基于多个键的重复值，从对象数组中删除元素

Question

基于多个键的重复值，从对象数组中删除元素

9

我有一个像这样的对象数组 -

var arr = [
    { type_id: "3", full_empty:"true", quantity:1},
    { type_id: "3", full_empty:"true", quantity:1},
    { type_id: "9", full_empty:"true", quantity:4},
    { type_id: "9", full_empty:"false", quantity:4},
    { type_id: "9", full_empty:"true", quantity:4},
    { type_id: "9", full_empty:"true", quantity:4},
    { type_id: "9", full_empty:"true", quantity:4}
];

我希望删除拥有相同的type_id和full_empty值的重复项。结果应该是这样的 -

var arr = [
    { type_id: "3", full_empty:"true", quantity:1},
    { type_id: "9", full_empty:"true", quantity:4},
    { type_id: "9", full_empty:"false", quantity:4},
];

我已经搜索并找到了一些解决方案，但其中一些是用于删除重复的键或仅基于一个键的重复值来删除重复项的。有些需要外部库。还有一些解决方案我无法理解。是否有任何简单的方法在纯JavaScript中执行此操作？ 更好地理解编辑 - 我已阅读这个问题。该问题的被接受的答案只适用于查找单个键的重复项。
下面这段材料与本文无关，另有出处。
-- ==== Sys2Proof/Machine/SysMap.lean ====
section
/-! DEFINITION. The system-word map (spec/00_scope.md R6–R10 and the map of every block's chapter): one row per word or
array of words, with the masks of its access codes (Table 0-6) and its reset value; the index and the fields by name. -/

namespace Sys2Proof.Machine

/-- A word, or an array of `count` words `stride` apart: the bits of each access code, the reset value, and whether the map
marks it as a setting (spec/02 R63). A bit in none of the masks is reserved (R10). -/
structure Row where
  base : Nat
  count : Nat
  stride : Nat
  ro : Word
  rw : Word
  w1c : Word
  wo : Word
  reset : Word
  setting : Bool
  deriving DecidableEq, Repr

/-- A field of a system word: the word's index and the bits [hi:lo] (R5). -/
structure Fld where
  idx : Nat
  hi : Nat
  lo : Nat
  deriving DecidableEq, Repr

/-- Rows of block idn, part 0. -/
def rows_idn0 : List Row := [
  ⟨0x0, 1, 1, 0xFFFFFF00#32, 0x0#32, 0x0#32, 0x0#32, 0x880000#32, false⟩,
  ⟨0x1, 1, 1, 0xFFFFFFFF#32, 0x0#32, 0x0#32, 0x0#32, 0x0#32, false⟩,
  ⟨0x2, 1, 1, 0xFFFFFFFF#32, 0x0#32, 0x0#32, 0x0#32, 0x0#32, false⟩,
  ⟨0x3, 1, 1, 0x3F#32, 0x0#32, 0x0#32, 0x0#32, 0xF#32, false⟩,
  ⟨0x4, 1, 1, 0x3F#32, 0x0#32, 0x0#32, 0x0#32, 0x0#32, false⟩,
  ⟨0x5, 1, 1, 0xF#32, 0x0#32, 0x0#32, 0x0#32, 0x0#32, false⟩,
  ⟨0x6, 1, 1, 0xF33#32, 0x0#32, 0x0#32, 0x0#32, 0x0#32, false⟩,
  ⟨0x7, 1, 1, 0xFFFFFFFF#32, 0x0#32, 0x0#32, 0x0#32, 0x0#32, false⟩,
  ⟨0x8, 1, 1, 0xFFFFFFFF#32, 0x0#32, 0x0#32, 0x0#32, 0x0#32, false⟩,
  ⟨0x9, 1, 1, 0xFFFFFFFF#32, 0x0#32, 0x0#32, 0x0#32, 0xFFFFFFFF#32, false⟩]

/-- The map of block idn. -/
def rows_idn : List Row := rows_idn0

/-- Rows of block clk, part 0. -/
def rows_clk0 : List Row := [
  ⟨0x100, 1, 1, 0x0#32, 0xFFFF000F#32, 0x0#32, 0x0#32, 0x5#32, true⟩,
  ⟨0x101, 1, 1, 0x3FFF#32, 0x0#32, 0x0#32, 0x0#32, 0x0#32, false⟩,
  ⟨0x102, 1, 1, 0x0#32, 0x203E#32, 0x0#32, 0x0#32, 0x203E#32, true⟩,
  ⟨0x103, 1, 1, 0x0#32, 0x0#32, 0x3FFF#32, 0x0#32, 0x0#32, false⟩,
  ⟨0x104, 1, 1, 0x0#32, 0x0#32, 0x3FFF#32, 0x0#32, 0x0#32, false⟩,
  ⟨0x105, 1, 1, 0xFFFFFFFF#32, 0x0#32, 0x0#32, 0x0#32, 0x0#32, false⟩,
  ⟨0x106, 1, 1, 0xFFFFFFFF#32, 0x0#32, 0x0#32, 0x0#32, 0x0#32, false⟩,
  ⟨0x107, 1, 1, 0xFFFFFFFF#32, 0x0#32, 0x0#32, 0x0#32, 0x0#32, false⟩,
  ⟨0x108, 1, 1, 0x3FFFF#32, 0x0#32, 0x0#32, 0x0#32, 0x0#32, false⟩,
  ⟨0x109, 1, 1, 0xFFFF#32, 0x0#32, 0x0#32, 0x0#32, 0x0#32, false⟩,
  ⟨0x10A, 1, 1, 0x11E#32, 0x0#32, 0x0#32, 0x0#32, 0x0#32, false⟩,
  ⟨0x10B, 1, 1, 0xF#32, 0x0#32, 0x0#32, 0x0#32, 0x0#32, false⟩,
  ⟨0x10C, 1, 1, 0x80007FFF#32, 0x0#32, 0x0#32, 0x0#32, 0x0#32, false⟩]

/-- The map of block clk. -/
def rows_clk : List Row := rows_clk0

/-- Rows of block sch, part 0. -/
def rows_sch0 : List Row := [
  ⟨0x200, 1, 1, 0x3FF#32, 0x0#32, 0x0#32, 0x0#32, 0x80#32, false⟩,
  ⟨0x201, 1, 1, 0xFFFFFFFF#32, 0x0#32, 0x0#32, 0x0#32, 0x0#32, false⟩,
  ⟨0x202, 1, 1, 0xFFFFFFFF#32, 0x0#32, 0x0#32, 0x0#32, 0x0#32, false⟩,
  ⟨0x203, 1, 1, 0xFFFFFFFF#32, 0x0#32, 0x0#32, 0x0#32, 0x0#32, false⟩,
  ⟨0x204, 1, 1, 0xFFFFFF#32, 0x0#32, 0x80000000#32, 0x40000000#32, 0x0#32, false⟩,
  ⟨0x205, 1, 1, 0xFFFFFFFF#32, 0x0#32, 0x0#32, 0x0#32, 0x0#32, false⟩,
  ⟨0x206, 1, 1, 0x0#32, 0x0#32, 0x0#32, 0x7F#32, 0x0#32, false⟩,
  ⟨0x210, 1, 1, 0x0#32, 0x7F#32, 0x0#32, 0x0#32, 0x0#32, true⟩,
  ⟨0x211, 1, 1, 0xFFFFFFFF#32, 0x0#32, 0x0#32, 0x0#32, 0x0#32, false⟩,
  ⟨0x212, 1, 1, 0xFFFFFFFF#32, 0x0#32, 0x0#32, 0x0#32, 0x0#32, false⟩,
  ⟨0x213, 1, 1, 0xFFFFFFFF#32, 0x0#32, 0x0#32, 0x0#32, 0x0#32, false⟩,
  ⟨0x214, 1, 1, 0xFFFFFFFF#32, 0x0#32, 0x0#32, 0x0#32, 0x0#32, false⟩,
  ⟨0x215, 1, 1, 0xFFFFFFFF#32, 0x0#32, 0x0#32, 0x0#32, 0x0#32, false⟩,
  ⟨0x240, 96, 4, 0x0#32, 0xFF03FFFF#32, 0x0#32, 0x0#32, 0x0#32, true⟩,
  ⟨0x241, 32, 4, 0x0#32, 0x3FFFF#32, 0x0#32, 0x0#32, 0x1#32, true⟩,
  ⟨0x2C1, 64, 4, 0x0#32, 0xFFFFFFFF#32, 0x0#32, 0x0#32, 0x0#32, true⟩]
在我的情况下，我必须查找多个键的重复项。

- ni8mr

可能是 Remove duplicates from an array of objects in javascript 的重复问题。 - Rohit416

@Rohit416 我尝试过实施那个解决方案。但它只在一个键中搜索重复值。而在我的情况下，我必须在多个键中搜索重复值。 - ni8mr

但是如果该数组是 var arr = [ { type_id: "3", full_empty:"true", quantity:1}, { type_id: "3", full_empty:"true", quantity:2}, ... ]; 你期望得到什么结果？ - Van M. Tran

9个回答

5

尽管还有其他解决方案，但我建议使用哈希表，将type_id和full_empty作为键，并在发现新的键时将哈希设置为true。结合Array#filter使用，您可以获得一个包含独特项的新数组。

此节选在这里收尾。